The most common forms of negotiation positional bargaining depend on successive taking and giving up of positions (imaging two people haggling over the price of an item). Negotiators may lock into positions, becoming more committed to the position than to the underlying concerns or original interests of either party.
Eventually, they may feel that compromise will result in losing face. Any agreement reached any reflects splitting of differences, rather than careful and creative development of a mutually beneficial solution.
Business negotiation tactics
Everyone knows how hard it is to deal with a problem without people misunderstanding each other, getting angry or upset, and taking things personally.
Perception: Don’t confuse your perceptions with reality and don’t deduce the other side’s intentions from your fears. The farmer who gets a notice from a lender requesting additional financial statements may jump to the conclusion that an adverse decision is imminent.
In fact, back examiners may be requiring the lender to increase the documentation. The request for additional financial information may have been sent to all bank customers with outstanding loans.
Emotion: Feelings may be more important than talk, particularly in a bitter dispute. Make emotions explicit talk about them and acknowledge them as legitimate. Allow the other side to let off steam, if need be.
It may make it easier to talk relationally later. Listen quietly without responding to attacks and encourage the speaker to continue until he or she has said everything he/she wants to say.

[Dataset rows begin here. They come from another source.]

/-- A sample of one flash module: from 90 °C programs and erases stop until 80 °C (Table PWR-6). -/
def Power.heatModule (p : Power) (k t : Nat) : Power :=
  let held := (Table.get false p.flashSuspended k || decide (90 ≤ t)) && decide (80 < t)
  { p with flashSuspended := Table.put false p.flashSuspended k held }

/-- The greatest of a list of readings, 0 of none. -/
def greatest (l : List Nat) : Nat := l.foldl max 0

/-- THERMAL_SAMPLE (R434). -/
def execThermalSample (r : ThermalReadings) (s : State) : Host.Outcome State Fault Refusal :=
  .next (if s.boot.held then s
    else
      let ts := r.dies.map Prod.snd
      let s := (r.dies.zipIdx.take 8).foldl (fun s p => s.heatDie p.2 p.1.1 p.1.2) s
      let s := (r.hbm.zipIdx.take 16).foldl (fun s p => s.modPower (fun x => x.heatStack p.2 p.1)) s
      let s := (r.flash.zipIdx.take 8).foldl (fun s p => s.modPower (fun x => x.heatModule p.2 p.1)) s
      s.modPower (fun p =>
        { p with hbmMax := greatest r.hbm, dieMax := greatest ts, hotDie := (ts.findIdx? (· = greatest ts)).getD 0 }))

/-- The trip limit of a sensor in °C: an HBM stack's readout counts on from a compute die's 36 sensors (R434,
Table PWR-6). -/
def tripLimit (d sensor : Nat) : Nat := if d < 4 ∧ 36 ≤ sensor then 110 else 115

/-- THERMAL_TRIP (R435, R417). -/
def execThermalTrip (d sensor reading : Nat) (s : State) : Host.Outcome State Fault Refusal :=
  .next (if s.boot.held || decide (reading < tripLimit d sensor) then s
    else
      let s := (s.unclean.modPower (fun p => { p with trip := true })).modBoot (fun b => { b with thermtrip := true })
      s.logErr { errRec 3 0x16 0x0033 d sensor with aux0 := reading })

/-! ### Recalibration -/

/-- Whether a boundary recalibrates (R433): 10 s after the end of boot, the previous recalibration and whatever broke
the window, with nothing of the kind under way. -/
def State.calDue (s : State) : Bool :=
  s.boot.done && !s.anyFloor && !s.power.transition && (List.range 8).all (fun d => decide ((s.diePower d).thermL = 0)) &&
  decide (max s.power.lastCal s.power.cleanSince + 10000000000 ≤ s.drone)

/-- Whether a fit of g lies in 0.85 to 1.15 (R433). -/
def fitGood (f : CalFit) : Bool :=
  decide (0 < f.model) && decide (85 * f.model ≤ 100 * f.telemetry) && decide (100 * f.telemetry ≤ 115 * f.model)

/-- Takes one die's fit for the mode in force: a die in a droop stretch takes its threshold at the release (R433). -/
def State.takeFit (s : State) (f : CalFit) : State :=
  let k := f.die * 4 + s.power.cur
  let s := s.modPower (fun p => { p with calG := Table.put (0, 0) p.calG k (f.telemetry, f.model),
                                         calDrop := Table.put 0 p.calDrop k f.drop })
  s.modDiePower f.die (fun x =>
    if x.droop then { x with pendingThreshold := some (f.drop + 5) } else { x with threshold := f.drop + 5 })

/-- A recalibration with the fits of every die; one fit outside the bounds rejects it (R433). -/
def State.recalibrate (s : State) (fits : List CalFit) : State :=
  if fits.all fitGood then
    let s := fits.foldl State.takeFit s
    s.modPower (fun p => { p with calModes := p.calModes.insert p.cur, calCount := satAdd 0xFFFF p.calCount 1,
                                  calStep := s.time.step, lastCal := s.drone })
  else (s.modPower (fun p => { p with calReject := true })).logErr powerRec

/-- Recalibrates where the boundary is one for it and every die has a fit. -/
def State.calibrate (s : State) (fits : List CalFit) : State :=
  if s.calDue && (List.range 8).all (fun d => fits.any (fun f => decide (f.die = d))) then
    s.recalibrate (fits.filter (fun f => decide (f.die < 8)))
  else s
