-- ==== Sys2Proof/Machine/HostCores.lean ====
section
/-! DEFINITION. What host-core instructions do to memory, as one step each: fills of the L2, atomics, LR and SC,
cache-block operations and prefetches; timers and the extension's error windows (11_host_cores_and_cache.md R312 to
R325; 12_coherence.md R346, R349).

An access whose line has a transaction open, or whose memory is out of reach, waits: its result says so and the
core sends it again. -/

namespace Sys2Proof.Machine

/-! ### Attributes (Table HST-2) -/

/-- Whether a region is cacheable for host cores. -/
def Region.cacheable : Region → Bool
  | .ddr => true
  | .hbm _ => true
  | .tiered => true
  | .scratch _ => false
  | .pool _ => false
  | .config => false

/-- Whether a region takes AMO, LR and SC. -/
def Region.amoOk : Region → Bool
  | .ddr => true
  | .hbm _ => true
  | _ => false

/-- Whether an access goes through the caches (Table HST-2, R312). -/
def Region.cached (r : Region) (pbmt : Pbmt) : Bool := r.cacheable && decide (pbmt = .pma)

/-- Notes what an access of a core came to. -/
def State.report (s : State) (c : Nat) (r : HostResult) : State := s.modCore c (fun x => { x with result := r })

/-! ### Fills -/

/-- Delivers the writebacks of a line that are in flight. -/
def State.settleWbs : Nat → Nat → State → State
  | 0, _, s => s
  | n + 1, line, s =>
    match s.takeMsg (fun m => match m with
        | .wbDirty _ l _ _ => decide (l = line)
        | .wbClean _ l => decide (l = line)
        | .wbMove _ l _ _ _ => decide (l = line)
        | _ => false) with
    | some (.wbDirty a l d p, s) => (s.absorbDirty a l d p).settleWbs n line
    | some (.wbClean a l, s) => (s.absorbClean a l).settleWbs n line
    | some (.wbMove a l st d p, s) => (s.absorbMove a l st d p).settleWbs n line
    | _ => s

/-- The agents to which an install of a line is in flight. -/
def State.installsOf (s : State) (line : Nat) : List Nat :=
  s.coh.msgs.filterMap (fun m => match m with | .datInstall t l _ => if l = line then some t else none | _ => none)

/-- Delivers what is in flight of a line that a request finds without a transaction: writebacks and installs. -/
def State.settle (s : State) (line : Nat) : State :=
  let s := s.settleWbs s.coh.msgs.length line
  (s.installsOf line).foldl (fun s t => s.settleInstall t line) s

/-- Whether a core's L2 can read a line it holds, or write it. -/
def Line.serves (x : Line) (own : Bool) : Bool :=
  decide (x.tr = .stable) && (if own then decide (x.st = .m) || decide (x.st = .e) else decide (x.st ≠ .i))

/-- Whether a line can be asked for in one step: no transaction is open or waits, the core's own copy is in no
transient state, the home takes requests, and every bridge on the way to it and to the copies passes traffic. -/
def State.lineOpen (s : State) (c line : Nat) : Bool :=
  (s.txn line).isNone && !(s.coh.waiting.any (fun w => decide (w.1 = line))) &&
  decide ((s.line c line).tr = .stable) && s.homeTakes line &&
  s.wayUp (4 + c / 64) (s.homeOf line / 4) (line * 64) && s.holdersUp line

/-- A line that an L2 has got in S also fills its die's system cache, which is one more sharer of the entry (R320; log
entry 89). -/
def State.shareSc (s : State) (c line : Nat) : State :=
  let t := 128 + c / 64
  if s.line t line ≠ Line.none ∨ s.isDead t then s
  else
    match s.scFill (c / 64) line false with
    | none => s
    | some s' => (s'.setLine t line (s.line c line)).setDir line ((s.dirEntry line).add t)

Communication: Without communication, there is no negotiation. Listen actively and acknowledge what is being said. Listening enables you to understand their perception, feel their emotions, and hear what they are trying to say. Ask the other party to spell out exactly what they mean or repeat ideas if they are unclear to you.
Focus on Interests, Not Positions: For a wise and fair solution, reconcile interests not positions. Behind opposed positions lie shared and compatible interests, as well as conflicting ones. a farmer trying to buy a drill, needs it to get in the wheat crop and generate income.
The machinery dealer has an investment in the drill and needs to recover the cost of the equipment, interest on borrowed money, store overhead costs, salaries of salespeople, etc.
The farmer and machinery dealer have compatible interests the farmer would like to have the drill and the machinery dealer would like to sell it. Conflicts may arise when terms of exchange are discussed.
Invent Options for Mutual Gain: Skill at inviting options is one of the most useful assets a negotiator can have, but it does not come naturally. Four obstacles often inhibit consideration of multiple options: premature judgment, searching for a single answer, the assumption of a “fixed pie”, and thinking that “solving their problem is their problem”.
By focusing on a single best answer too early or taking aside, you are likely to short circuit a wiser decision-making process in which you select from a large number of possible answers. How do you get around these obstacles to develop creative options? You need to:
- Separate the act of inventing options from the act of judging them.
- Broaden the options on the table rather than look for a single answer.
- Invent ways of making their decision easy.
Separate Inventing from Deciding: Separate the creative act from the critical one; in other words, separate the process of thinking up possible decisions from other processes of selecting among them. Invent first, decide later.
A brainstorming session with a few friends and colleagues should produce as many ideas as possible to solve the problem at hand.